Existing methods approximate the productive→redundant transition through length-RL objectives, hand-crafted decoding signals, or chunk-level answer-correctness. ROM directly supervises the boundary itself from token-level FCS labels, while remaining backbone-portable and operating at every token.
| Method | Control Signal | Backbone Portable | Token Level | Direct Transition Supervision |
|---|---|---|---|---|
| L1 | RL length reward | ✗ | ✗ | ✗ |
| O1-Pruner | RL/SFT length | ✗ | ✗ | ✗ |
| Certaindex | Answer stability | ✓ | ✗ | ✗ |
| DEER | Transition confidence | ✓ | ✗ | ✗ |
| EAT | Entropy trajectory | ✓ | ✗ | ✗ |
| SyncThink | </think> attention | ✓ | ✓ | ✗ |
| RCPD | Termination-token dynamics | ✓ | ✓ | ✗ |
| Reasoning Probing | Hidden states (chunk-level answer correctness) | ✓ | ✗ | ✗ |
| ROM (Ours) | Hidden states (online latent boundary) | ✓ | ✓ | ✓ |
We align MATH500 traces at each overthinking boundary, take the last 20 efficient and first 20 overthinking tokens, and probe Qwen3-8B's late-layer hidden states with logistic regression. The two phases are linearly separable at 85.9% accuracy / AUROC 0.928 despite often discussing the same content; probe scores rise sharply at the true boundary but stay flat under permuted alignment; and the signal is not a position shortcut (position-only classifier reaches only 50.3%, and position-residualized hidden states still separate at 86.4%).

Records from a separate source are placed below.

/-- Equal source images give equal output pixels, for one F and d. -/
theorem outputPixel_congr (hs : RunSetup s) (hsize : s.cfg.blockSize = t.cfg.blockSize)
    (hthresh : s.cfg.thresh = t.cfg.thresh)
    (hsource : ∀ r q, r < s.rt → q < s.ct → s.mem.read (s.srcPixel r q) = t.mem.read (t.srcPixel r q)) {r q : Nat}
    (hr : r < s.rt) (hq : q < s.ct) : outputPixel s r q = outputPixel t r q := by
  obtain ⟨hf, -, -, hfits, -⟩ := checkFFull_block (validateAll_none.mp hs.valid).1
  obtain ⟨hrow, hcol⟩ := block_lt hf hr hq
  have hft : t.f = s.f := by rw [State.f, State.f, State.fInt, State.fInt, hsize]
  have hdt : t.dInt = s.dInt := by rw [State.dInt, State.dInt, hthresh]
  rw [outputPixel, outputPixel, hft]
  exact (blockOutput_congr hfits hft hdt (fun i j hi hj => (hsource _ _ (index_lt hrow hi) (index_lt hcol hj)).symm)
    (Nat.mod_lt r hf) (Nat.mod_lt q hf)).symm

/-- Settles O41: each RUN writes the output pixels of its own source image, F and d, and these agree. -/
theorem runOutputDependsOnSourcePixelsOnly : Obligations.RunOutputDependsOnSourcePixelsOnly := by
  intro s t s' t' hwf hwf' hctl hctl' hvalid hvalid' hanswers hanswers' hrt hct hsize hthresh hsource hrun hrun' r q hr hq
  have hs : RunSetup s := ⟨hvalid, hanswers⟩
  have ht : RunSetup t := ⟨hvalid', hanswers'⟩
  calc s'.mem.read (s.dstPixel r q)
    _ = outputPixel s r q := read_dstPixel_of_engineRun hs hwf hctl hrun hr hq
    _ = outputPixel t r q := outputPixel_congr hs hsize hthresh hsource hr hq
    _ = t'.mem.read (t.dstPixel r q) := (read_dstPixel_of_engineRun ht hwf' hctl' hrun' (hrt ▸ hr) (hct ▸ hq)).symm

end Sys2Proof.RunOutput
end

section
/-! PROOFS. The control commands (spec/45_control.md): NOP, CLEAR_ERR, ABORT and SOFT_RESET, each of which takes effect within
the host step that writes its word, busy or idle. -/

namespace Sys2Proof.ControlCommands

open Sys2Proof Sys2Proof.Machine Sys2Proof.HostRegisters Sys2Proof.CommandWords Sys2Proof.BasisForward

variable {s : State}

/-! ### NOP (R103) -/

/-- Settles O14: the encoder gives NOP the zero word, and 0x0000_0100 is its opcode below a nonzero field RSVD. -/
theorem nopChangesNothing : Obligations.NopChangesNothing :=
  ⟨fun _ => rfl, decode_eq_command_iff.mpr (by decide), decode_of_reserved (by decide) (by decide)⟩

/-! ### CLEAR_ERR (R104) -/

theorem errFlag_of_none (h : s.errCode = none) : s.errFlag = false := by
  rw [State.errFlag, errCodeWord_of_none h]
  rfl

theorem getLsbD_statusWord_err (s : State) : s.statusWord.getLsbD 1 = s.errFlag := by
  rw [getLsbD_statusWord]
  simp

/-- The fields of the state that the acknowledgement of an error leaves alone (R104). -/
theorem clearError_frame (s : State) :
    (clearError s).irqStatus = s.irqStatus ∧ (clearError s).ctl = s.ctl ∧ SameRegisters s (clearError s) ∧
      SameBuffers s (clearError s) ∧ (clearError s).basisValid = s.basisValid ∧ SameMemory s (clearError s) ∧
      SameWorld s (clearError s) := by
  simp [SameRegisters, SameBuffers, SameMemory, SameWorld]

/-- Settles O15: `clearError` empties the error record, which ERR_CODE and STATUS.ERR show. -/
theorem clearErrClearsTheErrorRecord : Obligations.ClearErrClearsTheErrorRecord := by
  refine ⟨decode_eq_command_iff.mpr (by decide), fun s => ⟨clearError s, rfl, rfl, rfl, rfl, rfl, ?_, ?_, clearError_frame s⟩⟩
  · exact errCodeWord_of_none (clearError_errCode s)
  · exact (getLsbD_statusWord_err _).trans (errFlag_of_none (clearError_errCode s))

(a) t-SNE of late-layer hidden states separates efficient (pre-FCS) from overthinking (post-FCS) tokens.
(b) Boundary-aligned probe scores rise sharply at the true FCS; permuted alignment stays flat.
(c) Position-only and permuted-boundary controls collapse to ~50%, ruling out a position shortcut.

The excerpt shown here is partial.